Le peu de temps passé dans les sphères de l’Etat m’a permis de comprendre les difficultés qu’on peut rencontrer dans le choix des compétences. Nous sommes dans un pays où le choix de dirigeants d’un type nouveau, dévoués, compétents, plein d’initiatives et doués d’un esprit créateur ; le choix des cadres à placer à la tête des secteurs les plus divers de l’édification économique, sociale et culturelle est une tâche très difficile. La gestion des plans de carrière est aléatoire, le répertoire des cadres par domaines d’activités et leur niveau de formation et de performance inexistant. Dans le lot des équations à résoudre, celui de la gestion des cadres est des plus compliquées. Disons le tout de suite : ce n’est pas l’âge respectable, la jeunesse des postulants, les services rendus dans le passé, de hauts titres ou des relations en vue qui peuvent servir de critères à la nomination à un poste de direction, mais bien le dévouement au pays, allié à un esprit lucide, au bon sens pratique, à de solides connaissances scientifiques et techniques, au talent d’organisateur, à la modestie, à la capacité de mettre en train sans bruit, le travail cohérent de grands collectifs d’hommes dans le cadre de l’organisation du Mali. Seuls des cadres comme ceux-là devraient être promus aux postes de direction pour une refondation de l’Etat malien. Les sphères de l’État ne doivent en aucun cas, être un lieu de stage pour celui qui vient d’être nommé. Nous ne sommes plus en 1960. Le Mali a, depuis, formé beaucoup de cadres de niveau international.

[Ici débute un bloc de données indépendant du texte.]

-- ==== Sys2Proof/Machine/Budget.lean ====
section
/-! DEFINITION. The wheel's activity classes: admission, lending and stalls (R98 to R103), and what replenishment takes into force
(R99, R100, R104). -/

namespace Sys2Proof.Machine

/-- The members of the group a class belongs to (R98); none where it owns its resource alone. -/
def groupOf (i : Nat) : List Nat :=
  if i = 2 || i = 3 then [2, 3] else if i = 1 || i = 4 || i = 13 then [1, 4, 13] else []

/-- The weight of a class (R101, R102). -/
def classWeight (i : Nat) : Nat := if i = 4 then 64 else if i = 13 then 512 else 1

/-- The minimum floor and the maximum ceiling of a class (R98). -/
def classMinFloor (i : Nat) : Nat := ([10000, 0, 0, 0, 0, 0, 0, 0, 1024, 1, 0, 184320, 0, 0, 0, 0] : List Nat).getD i 0
def classMaxCeil (i : Nat) : Nat :=
  ([400000, 8388608, 10000000, 10000000, 262144, 32000000, 2487500, 512, 65536, 16, 24000000, 310937, 64, 131072, 65536, 0] : List Nat).getD i 0

namespace State

/-- The capacity of a class's group (R101). -/
def groupCapacity (s : State) (i : Nat) : Nat :=
  if i = 2 || i = 3 then 1250000 * s.whl.aesCores else s.rdN Reg.WHL_GRP_DRAM_IF

/-- Units spent by a class in this frame. -/
def spent (s : State) (j : Nat) : Nat := s.whl.spent.getD j 0

/-- Weighted spending, floor and effective ceiling of a class (R102). -/
def wSpent (s : State) (j : Nat) : Nat := classWeight j * s.spent j
def wFloor (s : State) (j : Nat) : Nat := classWeight j * s.rdN (Reg.WHLn_FLOOR_IF j)
def wCeil (s : State) (j : Nat) : Nat :=
  classWeight j * s.rdN (Reg.WHLn_CEIL_IF j) + s.whl.borrowed.getD j 0 - s.whl.lent.getD j 0

/-- What a lender can lend (R102). -/
def lendable (s : State) (j : Nat) : Nat := s.wCeil j - max (s.wSpent j) (s.wFloor j)

/-- The lenders of class `i`, ascending (R102). -/
def lenders (s : State) (i : Nat) : List Nat := (groupOf i).filter (fun j => j != i && s.whl.lend.getD j false)

/-- `short` weighted units taken from lenders in order, and given to the borrower (R102). -/
def takeFrom (s : State) (i : Nat) : Nat → List Nat → State
  | _, [] => s
  | short, j :: r =>
    let t := min short (s.lendable j)
    takeFrom { s with whl := { s.whl with lent := s.whl.lent.modify j (· + t), borrowed := s.whl.borrowed.modify i (· + t) } } i (short - t) r

/-- The outcome of `admitFor` (R102) without its effects: whether `c` units of class `i` are admitted. -/
def admits (s : State) (i c : Nat) : Bool :=
  let g := groupOf i
  let need := s.wSpent i + classWeight i * c
  let others := (g.filter (· != i)).foldl (fun n j => n + max (s.wSpent j) (s.wFloor j)) 0
  if !g.isEmpty && others + max need (s.wFloor i) > s.groupCapacity i then false
  else if need ≤ s.wCeil i then true
  else if g.isEmpty || !s.whl.lend.getD i false then false
  else (s.lenders i).foldl (fun n j => n + s.lendable j) 0 ≥ need - s.wCeil i

/-- `c` units of class `i` are spent, whatever the test says (R463). -/
def charge (s : State) (i c : Nat) : State := { s with whl := { s.whl with spent := s.whl.spent.modify i (· + c) } }

/-- An admitted request's effects: lending where the ceiling falls short, and the spending (R102). -/
def admitted (s : State) (i c : Nat) : State :=
  let need := s.wSpent i + classWeight i * c
  ((s.takeFrom i (need - s.wCeil i) (s.lenders i)).charge i c).pcEvent 0x0501 i c

/-- A class stalls (R103). -/
def stall (s : State) (i : Nat) : State :=
  let first := !bitAt s.whl.stalledNow i
  let s1 := ({ s with whl := { s.whl with stalledNow := setBitAt s.whl.stalledNow i } }).pcEvent 0x0502 i 1
  let s2 := (s1.set (Fld.WHLn_STAT_STALLED i) 1).evt Fld.WHL_EVT_STALL
  if first then s2.bump (Reg.WHLn_STALLS i) else s2

/-- A request to spend `c` units of class `i`: whether it is admitted, and the state after (R102, R103). -/
def admitFor (s : State) (i c : Nat) : Bool × State :=
  if s.admits i c then (true, s.admitted i c) else (false, s.stall i)

/-- A stalled command is kept by its requester (R103). -/
def withhold (s : State) (i : Instr) : State := { s with whl := { s.whl with withheld := s.whl.withheld ++ [i] } }

/-- A floor or ceiling as R104 scales it: by the AES cores or the service Pips in service. -/
def scaled (s : State) (i v : Nat) : Nat :=
  if i = 2 || i = 3 then v * s.get Fld.WHL_SCALE_AES / 8
  else if i = 6 then v * s.get Fld.WHL_SCALE_PIPS / 4
  else v

/-- Whether a class's own values may be taken (R99). -/
def classOk (s : State) (i : Nat) : Bool :=
  let f := s.rdN (Reg.WHLn_FLOOR i); let c := s.rdN (Reg.WHLn_CEIL i)
  classMinFloor i ≤ f && f ≤ c && c ≤ classMaxCeil i

/-- The floor that would be in force for a class: its register's, scaled, where its own check passes, otherwise the floor in force. -/
def nextFloor (s : State) (i : Nat) : Nat :=
  if s.classOk i then s.scaled i (s.rdN (Reg.WHLn_FLOOR i)) else s.rdN (Reg.WHLn_FLOOR_IF i)

/-- The DRAM capacity that WHL_GRP_DRAM asks for (R101). -/
def dramWanted (s : State) : Nat := clampNat 4194304 81920000 (s.rdN Reg.WHL_GRP_DRAM)

/-- Whether a class's group accepts its floors (R99). -/
def groupOk (s : State) (i : Nat) : Bool :=
  let g := groupOf i
  let sum := g.foldl (fun n j => n + classWeight j * s.nextFloor j) 0
  if g.isEmpty then true
  else if i = 2 || i = 3 then sum ≤ s.groupCapacity i
  else sum ≤ s.dramWanted

/-- A class takes its values into force, or is refused (R99, R104). `was` is the state the checks are made in. -/
def takeClass (was : State) (s : State) (i : Nat) : State :=
  if was.classOk i && was.groupOk i then
    let s1 := s.wrN (Reg.WHLn_FLOOR_IF i) (was.scaled i (was.rdN (Reg.WHLn_FLOOR i)))
    let s2 := s1.wrN (Reg.WHLn_CEIL_IF i) (was.scaled i (was.rdN (Reg.WHLn_CEIL i)))
    { s2 with whl := { s2.whl with lend := s2.whl.lend.set i (was.flag (Fld.WHLn_CFG_LEND i) && !(groupOf i).isEmpty) } }
  else ((s.set (Fld.WHLn_STAT_REFUSED i) 1).evt Fld.WHL_EVT_BUDGET_REFUSED).emit 0x01 1 "BUDGET_REFUSED"

/-- The checks of R99 at a replenishment, for every class but 15, and the DRAM capacity with its group. -/
def takeBudgets (s : State) : State :=
  let s1 := (List.range 15).foldl (fun t i => takeClass s t i) s
  if s.groupOk 1 then s1.wrN Reg.WHL_GRP_DRAM_IF s.dramWanted else s1

/-- WHLn_USED, BORROWED and LENT report the frame just completed (R102). -/
def reportFrame (s : State) : State :=
  (List.range 15).foldl (fun t i =>
    ((t.wrN (Reg.WHLn_USED i) (s.spent i)).wrN (Reg.WHLn_BORROWED i) (ceilDiv (s.whl.borrowed.getD i 0) (classWeight i))).wrN
      (Reg.WHLn_LENT i) (ceilDiv (s.whl.lent.getD i 0) (classWeight i))) s

/-- Replenishment of every class (R100), with the checks of R99 first. -/
def replenish (s : State) : State :=
  let s1 := s.takeBudgets
  { s1 with whl := { s1.whl with spent := List.replicate 16 0, borrowed := List.replicate 16 0, lent := List.replicate 16 0,
                                 lastReplenish := s1.tc.cycle } }

/-- Replenishment of the SEAL class alone (R94). -/
def replenishSeal (s : State) : State := { s with whl := { s.whl with spent := s.whl.spent.set 11 0 } }

end State

end Sys2Proof.Machine
end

Pour conclure, disons que l’ orientation actuelle, qui se veut de Changement profond de notre société, le Mali-Kura, est inséparablement savoir-constitué et méthode d’analyse, bilan théorique de l’expérience passée et guide pour l’action présente et future. Réaliser la première étape des transformations préconisées par la transition actuelle, ne se fera pas en un instant. Après les élections, Il y faudra des années d’effort, toute une législature, plus encore sans doute pour certaines d’entre elles. Et après ? Les Maliennes et les Maliens qui prennent conscience que ces changements profonds sont nécessaires et possibles prennent en même temps conscience qu’ils obligeront à se poser la question : faut-il s’en tenir là, ou au contraire, aller de l’avant, en prenant appui sur un rapport de forces devenu beaucoup plus favorable aux masses populaires ? Poser cette question, c’est apercevoir le caractère nécessairement transitoire d’une période de développement démocratique, où le mouvement populaire aura imposé des conquêtes exemplaires dans notre histoire, après celles de la Première République, les acquis démocratiques au sortir des 23 années de dictature, et où, en même temps, leur pire adversaire, le néocolonialisme, disposera encore de positions importantes, où des contradictions éclateront entre cette société nouvelle en gestation et la persistance d’anciens rapports d’exploitation et d’oppression. Il est donc naturel que cette question se pose d’ores et déjà. Il est dans la logique du programme des forces aspirant à un changement en profondeur d’un Mali démocratique, libre et prospère.